[[ THE RECORDS, beginning ]]

/-! ### LPIPE, spec/06 -/

def LPIPE_CTL : Nat := 0xB0000
def LPIPE_CTL.ENABLE : Fld := ⟨LPIPE_CTL, 0, 0⟩
def LPIPE_MEAS_BASE_LO : Nat := 0xB0004
def LPIPE_MEAS_BASE_LO.N : Fld := ⟨LPIPE_MEAS_BASE_LO, 31, 0⟩
def LPIPE_MEAS_BASE_HI : Nat := 0xB0008
def LPIPE_MEAS_BASE_HI.N : Fld := ⟨LPIPE_MEAS_BASE_HI, 31, 0⟩
def LPIPE_HALO_KIB : Nat := 0xB000C
def LPIPE_HALO_KIB.KIB : Fld := ⟨LPIPE_HALO_KIB, 13, 0⟩
def LPIPE_STATUS : Nat := 0xB0010
def LPIPE_STATUS.REG_LATE : Fld := ⟨LPIPE_STATUS, 2, 2⟩
def LPIPE_STATUS.SHELF_FULL : Fld := ⟨LPIPE_STATUS, 1, 1⟩
def LPIPE_STATUS.DROPPING : Fld := ⟨LPIPE_STATUS, 0, 0⟩
def LPIPE_CAM_CFG (i : Nat) : Nat := 0xA0000 + i * 1024
def LPIPE_CAM_CFG.PHASE0 (i : Nat) : Fld := ⟨LPIPE_CAM_CFG i, 1, 1⟩
def LPIPE_CAM_CFG.ENABLE (i : Nat) : Fld := ⟨LPIPE_CAM_CFG i, 0, 0⟩
def LPIPE_CAM_PAT (i : Nat) : Nat := 0xA0004 + i * 1024
def LPIPE_CAM_PAT.ODD3 (i : Nat) : Fld := ⟨LPIPE_CAM_PAT i, 30, 28⟩
def LPIPE_CAM_PAT.EVEN3 (i : Nat) : Fld := ⟨LPIPE_CAM_PAT i, 26, 24⟩
def LPIPE_CAM_PAT.ODD2 (i : Nat) : Fld := ⟨LPIPE_CAM_PAT i, 22, 20⟩
def LPIPE_CAM_PAT.EVEN2 (i : Nat) : Fld := ⟨LPIPE_CAM_PAT i, 18, 16⟩
def LPIPE_CAM_PAT.ODD1 (i : Nat) : Fld := ⟨LPIPE_CAM_PAT i, 14, 12⟩
def LPIPE_CAM_PAT.EVEN1 (i : Nat) : Fld := ⟨LPIPE_CAM_PAT i, 10, 8⟩
def LPIPE_CAM_PAT.ODD0 (i : Nat) : Fld := ⟨LPIPE_CAM_PAT i, 6, 4⟩
def LPIPE_CAM_PAT.EVEN0 (i : Nat) : Fld := ⟨LPIPE_CAM_PAT i, 2, 0⟩
def LPIPE_CAM_DELAY (i : Nat) : Nat := 0xA0008 + i * 1024
def LPIPE_CAM_DELAY.D3 (i : Nat) : Fld := ⟨LPIPE_CAM_DELAY i, 15, 12⟩
def LPIPE_CAM_DELAY.D2 (i : Nat) : Fld := ⟨LPIPE_CAM_DELAY i, 11, 8⟩
def LPIPE_CAM_DELAY.D1 (i : Nat) : Fld := ⟨LPIPE_CAM_DELAY i, 7, 4⟩
def LPIPE_CAM_DELAY.D0 (i : Nat) : Fld := ⟨LPIPE_CAM_DELAY i, 3, 0⟩
def LPIPE_CAM_LENS (i : Nat) (j : Nat) : Nat := 0xA0010 + i * 1024 + j * 4
def LPIPE_CAM_LENS.SCL (i : Nat) (j : Nat) : Fld := ⟨LPIPE_CAM_LENS i j, 31, 16⟩
def LPIPE_CAM_LENS.OFF (i : Nat) (j : Nat) : Fld := ⟨LPIPE_CAM_LENS i j, 15, 0⟩
def LPIPE_CAM_ROWS (i : Nat) : Nat := 0xA0040 + i * 1024
def LPIPE_CAM_ROWS.N (i : Nat) : Fld := ⟨LPIPE_CAM_ROWS i, 31, 0⟩
def LPIPE_CAM_PADDED_ROWS (i : Nat) : Nat := 0xA0044 + i * 1024
def LPIPE_CAM_PADDED_ROWS.N (i : Nat) : Fld := ⟨LPIPE_CAM_PADDED_ROWS i, 31, 0⟩
def LPIPE_CAM_REG_LATE (i : Nat) : Nat := 0xA0048 + i * 1024
def LPIPE_CAM_REG_LATE.N (i : Nat) : Fld := ⟨LPIPE_CAM_REG_LATE i, 31, 0⟩
def LPIPE_CAM_DEFECT_NONE (i : Nat) : Nat := 0xA004C + i * 1024
def LPIPE_CAM_DEFECT_NONE.N (i : Nat) : Fld := ⟨LPIPE_CAM_DEFECT_NONE i, 31, 0⟩
def LPIPE_CAM_STRIP_FORCED (i : Nat) : Nat := 0xA0050 + i * 1024
def LPIPE_CAM_STRIP_FORCED.N (i : Nat) : Fld := ⟨LPIPE_CAM_STRIP_FORCED i, 31, 0⟩
def LPIPE_CAM_CUT_EMPTY (i : Nat) : Nat := 0xA0054 + i * 1024
def LPIPE_CAM_CUT_EMPTY.N (i : Nat) : Fld := ⟨LPIPE_CAM_CUT_EMPTY i, 31, 0⟩
def LPIPE_CAM_ROWS_DROPPED (i : Nat) : Nat := 0xA0058 + i * 1024
def LPIPE_CAM_ROWS_DROPPED.N (i : Nat) : Fld := ⟨LPIPE_CAM_ROWS_DROPPED i, 31, 0⟩
def LPIPE_CAM_HALO_CELLAR (i : Nat) : Nat := 0xA005C + i * 1024
def LPIPE_CAM_HALO_CELLAR.N (i : Nat) : Fld := ⟨LPIPE_CAM_HALO_CELLAR i, 31, 0⟩
def LPIPE_CAM_CROP_BUSY (i : Nat) : Nat := 0xA0060 + i * 1024
def LPIPE_CAM_CROP_BUSY.N (i : Nat) : Fld := ⟨LPIPE_CAM_CROP_BUSY i, 31, 0⟩
def LPIPE_CAM_MARK_WEAK (i : Nat) : Nat := 0xA0064 + i * 1024
def LPIPE_CAM_MARK_WEAK.N (i : Nat) : Fld := ⟨LPIPE_CAM_MARK_WEAK i, 31, 0⟩
def LPIPE_CAM_CNT_CLEAR (i : Nat) : Nat := 0xA0068 + i * 1024
def LPIPE_CAM_CNT_CLEAR.CLEAR (i : Nat) : Fld := ⟨LPIPE_CAM_CNT_CLEAR i, 0, 0⟩
def LPIPE_STR_CFG (i : Nat) (j : Nat) : Nat := 0xA0100 + i * 1024 + j * 32
def LPIPE_STR_CFG.CONSUMERS (i : Nat) (j : Nat) : Fld := ⟨LPIPE_STR_CFG i j, 15, 14⟩
def LPIPE_STR_CFG.REQUIRED (i : Nat) (j : Nat) : Fld := ⟨LPIPE_STR_CFG i j, 13, 13⟩
def LPIPE_STR_CFG.DEPTH_OUT (i : Nat) (j : Nat) : Fld := ⟨LPIPE_STR_CFG i j, 12, 12⟩
def LPIPE_STR_CFG.PLANES (i : Nat) (j : Nat) : Fld := ⟨LPIPE_STR_CFG i j, 11, 6⟩
def LPIPE_STR_CFG.LEVEL (i : Nat) (j : Nat) : Fld := ⟨LPIPE_STR_CFG i j, 5, 4⟩
def LPIPE_STR_CFG.TYPE (i : Nat) (j : Nat) : Fld := ⟨LPIPE_STR_CFG i j, 2, 0⟩
def LPIPE_STR_GEOM (i : Nat) (j : Nat) : Nat := 0xA0104 + i * 1024 + j * 32
def LPIPE_STR_GEOM.HALO (i : Nat) (j : Nat) : Fld := ⟨LPIPE_STR_GEOM i j, 18, 13⟩
def LPIPE_STR_GEOM.STRIP_LINES (i : Nat) (j : Nat) : Fld := ⟨LPIPE_STR_GEOM i j, 12, 0⟩
def LPIPE_STR_BUF_LO (i : Nat) (j : Nat) : Nat := 0xA0108 + i * 1024 + j * 32
def LPIPE_STR_BUF_LO.N (i : Nat) (j : Nat) : Fld := ⟨LPIPE_STR_BUF_LO i j, 31, 0⟩
def LPIPE_STR_BUF_HI (i : Nat) (j : Nat) : Nat := 0xA010C + i * 1024 + j * 32
def LPIPE_STR_BUF_HI.N (i : Nat) (j : Nat) : Fld := ⟨LPIPE_STR_BUF_HI i j, 31, 0⟩
def LPIPE_STR_BUF_CTL (i : Nat) (j : Nat) : Nat := 0xA0110 + i * 1024 + j * 32
def LPIPE_STR_BUF_CTL.SO_BASE (i : Nat) (j : Nat) : Fld := ⟨LPIPE_STR_BUF_CTL i j, 21, 8⟩
def LPIPE_STR_BUF_CTL.BUFS (i : Nat) (j : Nat) : Fld := ⟨LPIPE_STR_BUF_CTL i j, 7, 0⟩
def LPIPE_STR_STATUS (i : Nat) (j : Nat) : Nat := 0xA0114 + i * 1024 + j * 32
def LPIPE_STR_STATUS.DROP_SEEN (i : Nat) (j : Nat) : Fld := ⟨LPIPE_STR_STATUS i j, 17, 17⟩
def LPIPE_STR_STATUS.DROPPING (i : Nat) (j : Nat) : Fld := ⟨LPIPE_STR_STATUS i j, 16, 16⟩
def LPIPE_STR_STATUS.FREE (i : Nat) (j : Nat) : Fld := ⟨LPIPE_STR_STATUS i j, 7, 0⟩
def LPIPE_CROP_CFG (i : Nat) : Nat := 0xA8000 + i * 32
def LPIPE_CROP_CFG.ENABLE (i : Nat) : Fld := ⟨LPIPE_CROP_CFG i, 20, 20⟩
def LPIPE_CROP_CFG.MARK (i : Nat) : Fld := ⟨LPIPE_CROP_CFG i, 19, 14⟩
def LPIPE_CROP_CFG.STEER_EN (i : Nat) : Fld := ⟨LPIPE_CROP_CFG i, 13, 13⟩
def LPIPE_CROP_CFG.LANE (i : Nat) : Fld := ⟨LPIPE_CROP_CFG i, 12, 7⟩
def LPIPE_CROP_CFG.STREAM (i : Nat) : Fld := ⟨LPIPE_CROP_CFG i, 6, 4⟩
def LPIPE_CROP_CFG.CAMERA (i : Nat) : Fld := ⟨LPIPE_CROP_CFG i, 3, 0⟩
def LPIPE_CROP_X (i : Nat) : Nat := 0xA8004 + i * 32
def LPIPE_CROP_X.X0 (i : Nat) : Fld := ⟨LPIPE_CROP_X i, 12, 0⟩
def LPIPE_CROP_W (i : Nat) : Nat := 0xA8008 + i * 32
def LPIPE_CROP_W.WIDTH (i : Nat) : Fld := ⟨LPIPE_CROP_W i, 13, 0⟩
def LPIPE_CROP_ROWS (i : Nat) : Nat := 0xA800C + i * 32
def LPIPE_CROP_ROWS.ROWS (i : Nat) : Fld := ⟨LPIPE_CROP_ROWS i, 23, 12⟩
def LPIPE_CROP_ROWS.SKIP (i : Nat) : Fld := ⟨LPIPE_CROP_ROWS i, 11, 0⟩
def LPIPE_CROP_STEER (i : Nat) : Nat := 0xA8010 + i * 32
def LPIPE_CROP_STEER.DY (i : Nat) : Fld := ⟨LPIPE_CROP_STEER i, 31, 16⟩
def LPIPE_CROP_STEER.DX (i : Nat) : Fld := ⟨LPIPE_CROP_STEER i, 15, 0⟩
def LPIPE_PAT_CFG (i : Nat) : Nat := 0xB1000 + i * 32
def LPIPE_PAT_CFG.PLANE_C (i : Nat) : Fld := ⟨LPIPE_PAT_CFG i, 22, 20⟩
def LPIPE_PAT_CFG.PLANE_B (i : Nat) : Fld := ⟨LPIPE_PAT_CFG i, 19, 17⟩
def LPIPE_PAT_CFG.PLANE_A (i : Nat) : Fld := ⟨LPIPE_PAT_CFG i, 16, 14⟩
def LPIPE_PAT_CFG.MARK (i : Nat) : Fld := ⟨LPIPE_PAT_CFG i, 13, 8⟩
def LPIPE_PAT_CFG.STEER_EN (i : Nat) : Fld := ⟨LPIPE_PAT_CFG i, 7, 7⟩
def LPIPE_PAT_CFG.ENABLE (i : Nat) : Fld := ⟨LPIPE_PAT_CFG i, 6, 6⟩
def LPIPE_PAT_CFG.LANE (i : Nat) : Fld := ⟨LPIPE_PAT_CFG i, 5, 0⟩
def LPIPE_PAT_WX (i : Nat) : Nat := 0xB1004 + i * 32
def LPIPE_PAT_WX.COLS (i : Nat) : Fld := ⟨LPIPE_PAT_WX i, 23, 13⟩
def LPIPE_PAT_WX.COL0 (i : Nat) : Fld := ⟨LPIPE_PAT_WX i, 12, 0⟩
def LPIPE_PAT_WY (i : Nat) : Nat := 0xB1008 + i * 32
def LPIPE_PAT_WY.ROWS (i : Nat) : Fld := ⟨LPIPE_PAT_WY i, 22, 12⟩
def LPIPE_PAT_WY.ROW0 (i : Nat) : Fld := ⟨LPIPE_PAT_WY i, 11, 0⟩
def LPIPE_PAT_STEER (i : Nat) : Nat := 0xB100C + i * 32
def LPIPE_PAT_STEER.DY (i : Nat) : Fld := ⟨LPIPE_PAT_STEER i, 31, 16⟩
def LPIPE_PAT_STEER.DX (i : Nat) : Fld := ⟨LPIPE_PAT_STEER i, 15, 0⟩
def LPIPE_MRK_CFG (i : Nat) : Nat := 0xB3000 + i * 32
def LPIPE_MRK_CFG.THR (i : Nat) : Fld := ⟨LPIPE_MRK_CFG i, 31, 16⟩
def LPIPE_MRK_CFG.PLANE (i : Nat) : Fld := ⟨LPIPE_MRK_CFG i, 10, 8⟩
def LPIPE_MRK_CFG.POL (i : Nat) : Fld := ⟨LPIPE_MRK_CFG i, 7, 7⟩
def LPIPE_MRK_CFG.ENABLE (i : Nat) : Fld := ⟨LPIPE_MRK_CFG i, 6, 6⟩
def LPIPE_MRK_CFG.LANE (i : Nat) : Fld := ⟨LPIPE_MRK_CFG i, 5, 0⟩
def LPIPE_MRK_WX (i : Nat) : Nat := 0xB3004 + i * 32
def LPIPE_MRK_WX.COLS (i : Nat) : Fld := ⟨LPIPE_MRK_WX i, 21, 13⟩
def LPIPE_MRK_WX.COL0 (i : Nat) : Fld := ⟨LPIPE_MRK_WX i, 12, 0⟩
def LPIPE_MRK_WY (i : Nat) : Nat := 0xB3008 + i * 32
def LPIPE_MRK_WY.ROWS (i : Nat) : Fld := ⟨LPIPE_MRK_WY i, 20, 12⟩
def LPIPE_MRK_WY.ROW0 (i : Nat) : Fld := ⟨LPIPE_MRK_WY i, 11, 0⟩
def LPIPE_MRK_NOM (i : Nat) : Nat := 0xB300C + i * 32
def LPIPE_MRK_NOM.NOM_Y_Q8 (i : Nat) : Fld := ⟨LPIPE_MRK_NOM i, 31, 16⟩
def LPIPE_MRK_NOM.NOM_X_Q8 (i : Nat) : Fld := ⟨LPIPE_MRK_NOM i, 15, 0⟩
def LPIPE_MRK_MIN_W (i : Nat) : Nat := 0xB3010 + i * 32
def LPIPE_MRK_MIN_W.N (i : Nat) : Fld := ⟨LPIPE_MRK_MIN_W i, 31, 0⟩
def LPIPE_MRK_STEER_MAX (i : Nat) : Nat := 0xB3014 + i * 32
def LPIPE_MRK_STEER_MAX.N (i : Nat) : Fld := ⟨LPIPE_MRK_STEER_MAX i, 7, 0⟩

/-! ### CORE, spec/07 -/

def CORE_STATUS (i : Nat) : Nat := 0xC0000 + i * 4096
def CORE_STATUS.DIE (i : Nat) : Fld := ⟨CORE_STATUS i, 7, 7⟩
def CORE_STATUS.QUAD (i : Nat) : Fld := ⟨CORE_STATUS i, 6, 5⟩
def CORE_STATUS.KAT_FAIL (i : Nat) : Fld := ⟨CORE_STATUS i, 4, 4⟩
def CORE_STATUS.BUSY (i : Nat) : Fld := ⟨CORE_STATUS i, 2, 2⟩
def CORE_STATUS.IN_SERVICE (i : Nat) : Fld := ⟨CORE_STATUS i, 1, 1⟩
def CORE_STATUS.PRESENT (i : Nat) : Fld := ⟨CORE_STATUS i, 0, 0⟩
def CORE_REPAIR (i : Nat) : Nat := 0xC0004 + i * 4096
def CORE_REPAIR.ARRAYJ (i : Nat) : Fld := ⟨CORE_REPAIR i, 31, 0⟩
def CORE_SAT (i : Nat) : Nat := 0xC0010 + i * 4096
def CORE_SAT.N (i : Nat) : Fld := ⟨CORE_SAT i, 31, 0⟩
def CORE_NAN (i : Nat) : Nat := 0xC0014 + i * 4096
def CORE_NAN.N (i : Nat) : Fld := ⟨CORE_NAN i, 31, 0⟩
def CORE_STALL_W (i : Nat) : Nat := 0xC0018 + i * 4096
def CORE_STALL_W.N (i : Nat) : Fld := ⟨CORE_STALL_W i, 31, 0⟩
def CORE_STALL_D (i : Nat) : Nat := 0xC001C + i * 4096
def CORE_STALL_D.N (i : Nat) : Fld := ⟨CORE_STALL_D i, 31, 0⟩
def CORE_CNT_CLEAR (i : Nat) : Nat := 0xC0020 + i * 4096
def CORE_CNT_CLEAR.CLEAR (i : Nat) : Fld := ⟨CORE_CNT_CLEAR i, 0, 0⟩
def CORE_ACT_LO (i : Nat) : Nat := 0xC0028 + i * 4096
def CORE_ACT_LO.N (i : Nat) : Fld := ⟨CORE_ACT_LO i, 31, 0⟩
def CORE_ACT_HI (i : Nat) : Nat := 0xC002C + i * 4096
def CORE_ACT_HI.N (i : Nat) : Fld := ⟨CORE_ACT_HI i, 31, 0⟩
def CORE_CYC_LO (i : Nat) : Nat := 0xC0030 + i * 4096
def CORE_CYC_LO.N (i : Nat) : Fld := ⟨CORE_CYC_LO i, 31, 0⟩
def CORE_CYC_HI (i : Nat) : Nat := 0xC0034 + i * 4096
def CORE_CYC_HI.N (i : Nat) : Fld := ⟨CORE_CYC_HI i, 31, 0⟩
def CORE_LDR_STATUS (i : Nat) : Nat := 0xC0100 + i * 4096
def CORE_LDR_STATUS.MODE (i : Nat) : Fld := ⟨CORE_LDR_STATUS i, 6, 5⟩
def CORE_LDR_STATUS.HARD (i : Nat) : Fld := ⟨CORE_LDR_STATUS i, 4, 4⟩
def CORE_LDR_STATUS.FAULT_BANK (i : Nat) : Fld := ⟨CORE_LDR_STATUS i, 3, 0⟩
def CORE_LDR_FAULT_ADDR (i : Nat) : Nat := 0xC0104 + i * 4096
def CORE_LDR_FAULT_ADDR.WORD (i : Nat) : Fld := ⟨CORE_LDR_FAULT_ADDR i, 20, 2⟩
def CORE_LDR_PAR (i : Nat) : Nat := 0xC0108 + i * 4096
def CORE_LDR_PAR.SOFT (i : Nat) : Fld := ⟨CORE_LDR_PAR i, 15, 0⟩
def CORE_LDR_SOFT_ADDR (i : Nat) : Nat := 0xC010C + i * 4096
def CORE_LDR_SOFT_ADDR.WORD (i : Nat) : Fld := ⟨CORE_LDR_SOFT_ADDR i, 20, 2⟩
def CORE_LDR_WAIT_A (i : Nat) : Nat := 0xC0110 + i * 4096
def CORE_LDR_WAIT_A.N (i : Nat) : Fld := ⟨CORE_LDR_WAIT_A i, 31, 0⟩
def CORE_LDR_WAIT_W (i : Nat) : Nat := 0xC0114 + i * 4096
def CORE_LDR_WAIT_W.N (i : Nat) : Fld := ⟨CORE_LDR_WAIT_W i, 31, 0⟩
def CORE_LDR_WAIT_V (i : Nat) : Nat := 0xC0118 + i * 4096
def CORE_LDR_WAIT_V.N (i : Nat) : Fld := ⟨CORE_LDR_WAIT_V i, 31, 0⟩
def CORE_LDR_WAIT_D (i : Nat) : Nat := 0xC011C + i * 4096
def CORE_LDR_WAIT_D.N (i : Nat) : Fld := ⟨CORE_LDR_WAIT_D i, 31, 0⟩
def CORE_LDR_WAIT_T (i : Nat) : Nat := 0xC0120 + i * 4096
def CORE_LDR_WAIT_T.N (i : Nat) : Fld := ⟨CORE_LDR_WAIT_T i, 31, 0⟩
def CORE_LDR_OFFPLAN (i : Nat) : Nat := 0xC0124 + i * 4096
def CORE_LDR_OFFPLAN.N (i : Nat) : Fld := ⟨CORE_LDR_OFFPLAN i, 31, 0⟩
def CORE_LDR_NARROW (i : Nat) : Nat := 0xC0128 + i * 4096
def CORE_LDR_NARROW.N (i : Nat) : Fld := ⟨CORE_LDR_NARROW i, 31, 0⟩
def CORE_LDR_CNT_CLEAR (i : Nat) : Nat := 0xC012C + i * 4096
def CORE_LDR_CNT_CLEAR.CLEAR (i : Nat) : Fld := ⟨CORE_LDR_CNT_CLEAR i, 0, 0⟩
def CORE_AG_FAULT (i : Nat) : Nat := 0xC0200 + i * 4096
def CORE_AG_FAULT.CODE (i : Nat) : Fld := ⟨CORE_AG_FAULT i, 7, 0⟩
def CORE_STALL_A (i : Nat) : Nat := 0xC0204 + i * 4096
def CORE_STALL_A.N (i : Nat) : Fld := ⟨CORE_STALL_A i, 31, 0⟩
def CORE_AG_ROWS (i : Nat) : Nat := 0xC0208 + i * 4096
def CORE_AG_ROWS.N (i : Nat) : Fld := ⟨CORE_AG_ROWS i, 31, 0⟩
def CORE_AG_PAD (i : Nat) : Nat := 0xC020C + i * 4096
def CORE_AG_PAD.N (i : Nat) : Fld := ⟨CORE_AG_PAD i, 31, 0⟩
def CORE_VEC_STEPS (i : Nat) : Nat := 0xC0210 + i * 4096
def CORE_VEC_STEPS.N (i : Nat) : Fld := ⟨CORE_VEC_STEPS i, 31, 0⟩
def CORE_AG_CNT_CLEAR (i : Nat) : Nat := 0xC0214 + i * 4096
def CORE_AG_CNT_CLEAR.CLEAR (i : Nat) : Fld := ⟨CORE_AG_CNT_CLEAR i, 0, 0⟩
def CORE_ALLOC (i : Nat) : Nat := 0xC0300 + i * 4096
def CORE_ALLOC.LOGICAL (i : Nat) : Fld := ⟨CORE_ALLOC i, 20, 16⟩
def CORE_ALLOC.BOUND (i : Nat) : Fld := ⟨CORE_ALLOC i, 15, 15⟩
def CORE_ALLOC.BACKLOG (i : Nat) : Fld := ⟨CORE_ALLOC i, 4, 0⟩
def CORE_ALLOC_SKIP (i : Nat) : Nat := 0xC0304 + i * 4096
def CORE_ALLOC_SKIP.COUNT (i : Nat) : Fld := ⟨CORE_ALLOC_SKIP i, 31, 0⟩
def CORE_ALLOC_WAIT (i : Nat) : Nat := 0xC0308 + i * 4096
def CORE_ALLOC_WAIT.COUNT (i : Nat) : Fld := ⟨CORE_ALLOC_WAIT i, 31, 0⟩
def CORE_ALLOC_CLEAR (i : Nat) : Nat := 0xC030C + i * 4096
def CORE_ALLOC_CLEAR.CLEAR (i : Nat) : Fld := ⟨CORE_ALLOC_CLEAR i, 0, 0⟩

[[ THE RECORDS, end ]]

**WHAT YOU NEED TO DO:**
Give back every line from the beginning of the records through the line holding "def LPIPE_CAM_PAT.EVEN1 (i", exactly as it reads, and leave out the rest.

**YOUR SOLUTION:**
/-! ### LPIPE, spec/06 -/

def LPIPE_CTL : Nat := 0xB0000
def LPIPE_CTL.ENABLE : Fld := ⟨LPIPE_CTL, 0, 0⟩
def LPIPE_MEAS_BASE_LO : Nat := 0xB0004
def LPIPE_MEAS_BASE_LO.N : Fld := ⟨LPIPE_MEAS_BASE_LO, 31, 0⟩
def LPIPE_MEAS_BASE_HI : Nat := 0xB0008
def LPIPE_MEAS_BASE_HI.N : Fld := ⟨LPIPE_MEAS_BASE_HI, 31, 0⟩
def LPIPE_HALO_KIB : Nat := 0xB000C
def LPIPE_HALO_KIB.KIB : Fld := ⟨LPIPE_HALO_KIB, 13, 0⟩
def LPIPE_STATUS : Nat := 0xB0010
def LPIPE_STATUS.REG_LATE : Fld := ⟨LPIPE_STATUS, 2, 2⟩
def LPIPE_STATUS.SHELF_FULL : Fld := ⟨LPIPE_STATUS, 1, 1⟩
def LPIPE_STATUS.DROPPING : Fld := ⟨LPIPE_STATUS, 0, 0⟩
def LPIPE_CAM_CFG (i : Nat) : Nat := 0xA0000 + i * 1024
def LPIPE_CAM_CFG.PHASE0 (i : Nat) : Fld := ⟨LPIPE_CAM_CFG i, 1, 1⟩
def LPIPE_CAM_CFG.ENABLE (i : Nat) : Fld := ⟨LPIPE_CAM_CFG i, 0, 0⟩
def LPIPE_CAM_PAT (i : Nat) : Nat := 0xA0004 + i * 1024
def LPIPE_CAM_PAT.ODD3 (i : Nat) : Fld := ⟨LPIPE_CAM_PAT i, 30, 28⟩
def LPIPE_CAM_PAT.EVEN3 (i : Nat) : Fld := ⟨LPIPE_CAM_PAT i, 26, 24⟩
def LPIPE_CAM_PAT.ODD2 (i : Nat) : Fld := ⟨LPIPE_CAM_PAT i, 22, 20⟩
def LPIPE_CAM_PAT.EVEN2 (i : Nat) : Fld := ⟨LPIPE_CAM_PAT i, 18, 16⟩
def LPIPE_CAM_PAT.ODD1 (i : Nat) : Fld := ⟨LPIPE_CAM_PAT i, 14, 12⟩
def LPIPE_CAM_PAT.EVEN1 (i : Nat) : Fld := ⟨LPIPE_CAM_PAT i, 10, 8⟩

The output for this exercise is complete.